Fig. 2.

Continuum membrane bending is qualitatively similar to deformations observed in coarse-grained simulations. a Configurations from the continuum membrane bending model for a large patch of membrane with boundary conditions applied at 800 Å from the ion. Panels a–c all show four snapshots of a cation (purple) placed at –9, –1, +3, and +12 Å with respect to the center of mass of the membrane. In panels a and c, the gray surfaces are the membrane–water interfaces, which separate the head group region from aqueous solution. The interfaces between the head group region and the membrane core are shown as gray dotted curves. A search was carried out to identify the optimum membrane shape that minimizes the system energy for each ion position. The membrane undergoes large deflections in the z direction to avoid penetration of the ion into the hydrocarbon core. These deflections are most pronounced when the ion is near the center at z = –1 and +3 Å causing shifts up and down, respectively. When the ion is at –9 and +12 Å the bilayer undergoes very little deflection from the flat, unstrained state. b Snapshots from a coarse-grained MD simulation of Na⁺ penetrating a DPPC bilayer using the MARTINI forcefield.
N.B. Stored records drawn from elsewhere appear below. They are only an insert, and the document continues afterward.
/-- R71: the catalogue tag and the conventional mode differ, by name, for exactly 13 opcodes: the four accumulator
forms, the eight branches and 0x6C (decision D7, log 13; general knowledge). -/
def Obligations.ThirteenRowsTaggedUnconventionally : Prop :=
  ∀ row ∈ romRows,
    (row.conventional = .accumulator ↔ row.op ∈ [0x0A#8, 0x2A, 0x4A, 0x6A]) ∧
    (row.conventional = .relative ↔ row.op ∈ [0x10#8, 0x30, 0x50, 0x70, 0x90, 0xB0, 0xD0, 0xF0]) ∧
    (row.conventional = .indirect ↔ row.op = 0x6C#8) ∧
    (row.conventional = .accumulator → row.mode = .implied) ∧
    (row.conventional = .relative → row.mode = .immediate) ∧
    (row.conventional = .indirect → row.mode = .absolute) ∧
    (row.conventional = .implied → row.mode = .implied) ∧ (row.conventional = .immediate → row.mode = .immediate) ∧
    (row.conventional = .zeroPage → row.mode = .zeroPage) ∧ (row.conventional = .zeroPageX → row.mode = .zeroPageX) ∧
    (row.conventional = .zeroPageY → row.mode = .zeroPageY) ∧ (row.conventional = .absolute → row.mode = .absolute) ∧
    (row.conventional = .absoluteX → row.mode = .absoluteX) ∧ (row.conventional = .absoluteY → row.mode = .absoluteY) ∧
    (row.conventional = .indirectX → row.mode = .indirectX) ∧ (row.conventional = .indirectY → row.mode = .indirectY)

/-! ### The ports -/

/-- R22: the outputs for a record and for absent, whatever state the consumer is in. The values for absent are
decision D3 (log 18). -/
def Obligations.PortsCarryTheLookup : Prop :=
  ∀ s : State,
    (∀ r, lookup s.opcodeIn = some r → s.ports.valid = 1 ∧ s.ports.length.toNat = r.length ∧
      s.ports.mode = r.mode.code ∧ s.ports.opcodeOut = s.opcodeIn) ∧
    (lookup s.opcodeIn = none → s.ports = { valid := 0, length := 0, mode := 0xF, opcodeOut := s.opcodeIn }) ∧
    Ports.wf s.ports = true

/-- R36, R236, D21: a consumer that reads the ports gets the whole record or the explicit absent, never a mixture; with
`valid = 1` it refuses the codes 10 to 15. The reader is the model's (log 18). -/
def Obligations.ReadingThePortsGivesTheLookup : Prop :=
  (∀ op : Byte, Ports.read (portsOf op) = some (lookup op)) ∧
    (∀ p : Ports, p.valid = 1 → 10 ≤ p.mode.toNat → Ports.read p = none) ∧
    (∀ p : Ports, p.valid = 0 → Ports.read p = some none)

/-- R75: a block that stores seven bits a key, or five, drives the same outputs, and the 15-bit word loses nothing (an
inference of the spec from R58 and R60). -/
def Obligations.StoredRomWordsDriveTheSamePorts : Prop :=
  (∀ op : Byte, ports7 op (romWord7 op) = portsOf op ∧ ports5 op (romWord5 op) = portsOf op) ∧
    ∀ p q : Ports, p.pack = q.pack → p = q

/-! ### The decoder and the encoder -/

/-- R59, R73, R74: every instruction, with every operand, is read back from its bytes, whatever follows them. -/
def Obligations.DecodeReadsBackEveryEncoding : Prop :=
  ∀ (i : Instr) (rest : List Byte), decode (encode i ++ rest) = .ok (i, rest)

/-- R59, R73, R74: what is decoded is encoded by exactly the bytes taken, so every byte sequence has one meaning. -/
def Obligations.DecodedBytesAreTheEncoding : Prop :=
  ∀ (bs rest : List Byte) (i : Instr), decode bs = .ok (i, rest) → bs = encode i ++ rest

/-- R72, R73: the decoder refuses a sequence exactly when it is empty, when its first byte has no record, or when fewer
bytes follow than the record asks for, and says which. -/
def Obligations.DecodeRefusesExactlyAbsentAndTruncated : Prop :=
  ∀ (op : Byte) (rest : List Byte),
    (decode (op :: rest) = .error (.absent op) ↔ lookup op = none) ∧
    (decode (op :: rest) = .error (.truncated op) ↔ ∃ r, lookup op = some r ∧ rest.length + 1 < r.length) ∧
    ((∃ i rest', decode (op :: rest) = .ok (i, rest')) ↔ ∃ r, lookup op = some r ∧ r.length ≤ rest.length + 1) ∧
    decode [] = .error .empty

/-- R101 to R183: words written out from the encodings of the six family files decode to their instructions. -/
def Obligations.PublishedWordsDecode : Prop :=
  decodeTableWord 16 0b0001000010101001 = some (.ldaImm 0x10) ∧
    decodeTableWord 24 0b000100100011010010111101 = some (.ldaAbsX 0x1234) ∧
    decodeTableWord 8 0b10011010 = some .txs ∧
    decodeTableWord 16 0b0001000001010001 = some (.eorIndY 0x10) ∧
    decodeTableWord 8 0b01101010 = some .rorAcc ∧
    decodeTableWord 24 0b000100100011010001101100 = some (.jmpInd 0x1234) ∧
    decodeTableWord 16 0b1111101111010000 = some (.bne 0xFB) ∧
    decodeTableWord 8 0b00000000 = some .brk ∧
    decodeTableWord 8 0b11101010 = some .nop ∧
    decodeTableWord 8 0b11111111 = none

/-! ### Construction -/

/-- R204: `Construct(CANON)` succeeds and gives `decode_rom_6502` (an inference of the spec from R70 and R58). -/
def Obligations.ConstructOfCanonIsTheRom : Prop :=
  construct canon = .ok decodeRom6502 ∧ canon.length = 151 ∧ entriesWf canon = true

/-- R201: two entries with one key fail construction, equal entries too, wherever they stand. -/
def Obligations.DuplicateKeyFailsConstruction : Prop :=
  ∀ (pre mid post : List Entry) (e f : Entry), e.op = f.op →
    ∃ err, construct (pre ++ e :: mid ++ f :: post) = .error err

/-- R202: an entry whose length disagrees with its mode fails construction wherever it stands, among them every entry
of length 0 or over 3. -/
def Obligations.LengthModeMismatchFailsConstruction : Prop :=
  (∀ (pre post : List Entry) (e : Entry), e.len ≠ 1 + operandLength e.mode →
      ∃ err, construct (pre ++ e :: post) = .error err) ∧
    ∀ e : Entry, e.len = 0 ∨ 3 < e.len → e.len ≠ 1 + operandLength e.mode

/-- R200, R203, R60: construction succeeds exactly on the well-formed lists, and its table holds exactly the records of
the entries, each under its own key. That the table has its one ascending form (`Table.wf`) is about the model's own form
of a table (log 17). -/
def Obligations.ConstructIsSoundAndComplete : Prop :=
  ∀ es : List Entry,
    ((∃ T, construct es = .ok T) ↔ entriesWf es = true) ∧
    ∀ T, construct es = .ok T → Table.wf T = true ∧
      ∀ k r, Table.get T k = some r ↔ ∃ e ∈ es, e.op = k ∧ r = e.record ∧ r.length = e.len

/-- R200: the result does not depend on the order of a list that passes the checks (an inference of the spec). -/
def Obligations.ConstructIgnoresTheOrderOfAGoodList : Prop :=
  ∀ (es fs : List Entry) (T : Table), es.Perm fs → construct es = .ok T → construct fs = .ok T

/-- R200, R210: the first entry that fails a check ends construction and is the one reported, the length check before
the duplicate check. The order and the diagnostic are decision D10 (log 19). -/
def Obligations.FirstFailingEntryIsReported : Prop :=
  ∀ (pre post : List Entry) (e : Entry) (T : Table), construct pre = .ok T →
    (e.len ≠ 1 + operandLength e.mode →
      construct (pre ++ e :: post) = .error ⟨.lengthModeMismatch, e.op⟩) ∧
    (e.len = 1 + operandLength e.mode → (∃ d ∈ pre, d.op = e.op) →
      construct (pre ++ e :: post) = .error ⟨.duplicateOpcode, e.op⟩)

/-! ### What a tag tells the consumer -/

/-- R62: the operand is the byte after the opcode, at `(ip + 1) mod 65536`, whatever the registers hold. -/
def Obligations.ImmediateOperandIsTheNextByte : Prop :=
  ∀ (b1 b2 : Byte) (s : State),
    resolve .immediate b1 b2 s = .immediate b1 (BitVec.ofNat 16 ((s.ip.toNat + 1) % 65536))

/-- R63: the address is the operand byte, from 0x0000 to 0x00FF, whatever the registers hold. -/
def Obligations.ZeroPageAddressIsTheOperandByte : Prop :=
  ∀ (b1 b2 : Byte) (s : State), ∃ ea : Addr,
    resolve .zeroPage b1 b2 s = .memory ea ∧ ea.toNat = b1.toNat ∧ ea.toNat ≤ 0x00FF

/-- R64: the indexed zero-page addresses are taken mod 256 and never leave the zero page (general knowledge, D17,
log 11). -/
def Obligations.IndexedZeroPageStaysInThePage : Prop :=
  ∀ (b1 b2 : Byte) (s : State), ∃ ex ey : Addr,
    resolve .zeroPageX b1 b2 s = .memory ex ∧ ex.toNat = (b1.toNat + s.x.toNat) % 256 ∧ ex.toNat < 256 ∧
    resolve .zeroPageY b1 b2 s = .memory ey ∧ ey.toNat = (b1.toNat + s.y.toNat) % 256 ∧ ey.toNat < 256

/-- R33, R65, R66: the absolute addresses, low byte first, the index unsigned, the sum mod 65536 (the wrap is general
knowledge, D17, log 11). -/
def Obligations.AbsoluteAddressesAreLittleEndianAndWrap : Prop :=
  ∀ (b1 b2 : Byte) (s : State), ∃ e ex ey : Addr,
    resolve .absolute b1 b2 s = .memory e ∧ e.toNat = b2.toNat * 256 + b1.toNat ∧
    resolve .absoluteX b1 b2 s = .memory ex ∧ ex.toNat = (b2.toNat * 256 + b1.toNat + s.x.toNat) % 65536 ∧
    resolve .absoluteY b1 b2 s = .memory ey ∧ ey.toNat = (b2.toNat * 256 + b1.toNat + s.y.toNat) % 65536

/-- R33, R67, R68: one dereference through the zero page, indexed before it or after it; the pointer's high byte wraps
inside the page (general knowledge, D17, log 11). -/
def Obligations.IndirectAddressesGoThroughTheZeroPage : Prop :=
  ∀ (b1 b2 : Byte) (s : State), ∃ ex ey : Addr,
    resolve .indirectX b1 b2 s = .memory ex ∧
    ex.toNat = pointerAt s ((b1.toNat + s.x.toNat) % 256) ((b1.toNat + s.x.toNat + 1) % 256) ∧
    resolve .indirectY b1 b2 s = .memory ey ∧
    ey.toNat = (pointerAt s b1.toNat ((b1.toNat + 1) % 256) + s.y.toNat) % 65536

/-- R45: the operand bytes a tag looks at, and the further reads it implies: none but for the two indirect tags, and
for those the two bytes of the zero-page pointer. Which two bytes these are is said by R67 and R68, with the wraps inside
the page from general knowledge (PRESUMED, log 11). -/
def Obligations.TagReadsOnlyTheListedBytes : Prop :=
  ∀ (m : Mode) (b1 b2 c1 c2 : Byte) (s : State) (mem : Memory),
    (operandLength m = 0 → resolve m b1 b2 s = resolve m c1 c2 s) ∧
    (operandLength m = 1 → resolve m b1 b2 s = resolve m b1 c2 s) ∧
    (m ≠ .indirectX → m ≠ .indirectY → resolve m b1 b2 { s with mem := mem } = resolve m b1 b2 s) ∧
    ((∀ a : Addr, a.toNat = (b1.toNat + s.x.toNat) % 256 ∨ a.toNat = (b1.toNat + s.x.toNat + 1) % 256 →
        mem.read a = s.mem.read a) →
      resolve .indirectX b1 b2 { s with mem := mem } = resolve .indirectX b1 b2 s) ∧
    ((∀ a : Addr, a.toNat = b1.toNat ∨ a.toNat = (b1.toNat + 1) % 256 → mem.read a = s.mem.read a) →
      resolve .indirectY b1 b2 { s with mem := mem } = resolve .indirectY b1 b2 s)

/-- R15: `NextIP(ip, rec) = (ip + rec.length) mod 65536` for every record of the ROM (the wrap is general knowledge,
D13, log 10). -/
def Obligations.NextIpAddsTheLengthAndWraps : Prop :=
  ∀ (ip : Addr) (op : Byte) (r : DecodeRecord), lookup op = some r →
    (nextIP ip r).toNat = (ip.toNat + r.length) % 65536 ∧ nextIP ip r ≠ ip


/-! ### The instructions

One statement a family: each of its rows answers its record in every state, and changes nothing else. The wraps of
addresses are the spec's, from general knowledge (D13, D17, logs 10, 11), and so are the rows themselves (G1, log 12).
The rules say that the BLOCK writes no register and no flag (R100, R110, R125, R140) and put what the consumer does with
the operand out of scope (R4); that the consumer's registers, flags and memory stay as they were is the model's choice of
leaving execution out (DEDUCED, unsafe, log 1), in every one of these statements.
-/

/-- R101 to R103, `LDA`, `LDX`, `LDY`: 18 rows. That the register loaded stays as it was is the model's choice (log 1). -/
def Obligations.LoadRowsAnswerTheirRecords : Prop :=
  ∀ (b1 : Byte) (addr : Addr),
    AnswersF2 (.ldaIndX b1) 0xA1 .indirectX b1 (indirectX b1) sequential ∧
    AnswersF2 (.ldaZp b1) 0xA5 .zeroPage b1 (zeroPage b1) sequential ∧
    AnswersF2 (.ldaImm b1) 0xA9 .immediate b1 (immediate b1) sequential ∧
    AnswersF3 (.ldaAbs addr) 0xAD .absolute addr (absolute addr) sequential ∧
    AnswersF2 (.ldaIndY b1) 0xB1 .indirectY b1 (indirectY b1) sequential ∧
    AnswersF2 (.ldaZpX b1) 0xB5 .zeroPageX b1 (zeroPageX b1) sequential ∧
    AnswersF3 (.ldaAbsY addr) 0xB9 .absoluteY addr (absoluteY addr) sequential ∧
    AnswersF3 (.ldaAbsX addr) 0xBD .absoluteX addr (absoluteX addr) sequential ∧
    AnswersF2 (.ldxImm b1) 0xA2 .immediate b1 (immediate b1) sequential ∧
    AnswersF2 (.ldxZp b1) 0xA6 .zeroPage b1 (zeroPage b1) sequential ∧
    AnswersF3 (.ldxAbs addr) 0xAE .absolute addr (absolute addr) sequential ∧
    AnswersF2 (.ldxZpY b1) 0xB6 .zeroPageY b1 (zeroPageY b1) sequential ∧
    AnswersF3 (.ldxAbsY addr) 0xBE .absoluteY addr (absoluteY addr) sequential ∧
    AnswersF2 (.ldyImm b1) 0xA0 .immediate b1 (immediate b1) sequential ∧
    AnswersF2 (.ldyZp b1) 0xA4 .zeroPage b1 (zeroPage b1) sequential ∧
    AnswersF3 (.ldyAbs addr) 0xAC .absolute addr (absolute addr) sequential ∧
    AnswersF2 (.ldyZpX b1) 0xB4 .zeroPageX b1 (zeroPageX b1) sequential ∧
    AnswersF3 (.ldyAbsX addr) 0xBC .absoluteX addr (absoluteX addr) sequential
The membrane is approximately square with a side length of 65 Å, and it is composed of 128 DPPC lipids. The phosphate beads are gray, and penetrating waters are red and white. Starting with an identical flat, equilibrated bilayer, 71 independent umbrella sampling simulations were performed with the ion restrained at positions along the membrane normal. The small leaflet deformations occur at –9 and +12 Å, but large membrane bending occurs when the ion is near the center of the bilayer in the middle two snapshots. c Configurations from the continuum model for a small patch of membrane with a 19.5 Å radius. For this small patch, more similar in size to the system in panel b, the membrane is not able to adopt a low energy, large scale deformation to avoid penetration by the ion. The leaflet being penetrated bends sharply, while the opposite leaflet adopts a more gentle bend to relieve compression just as in the coarse-grained simulations in panel b (Color figure online)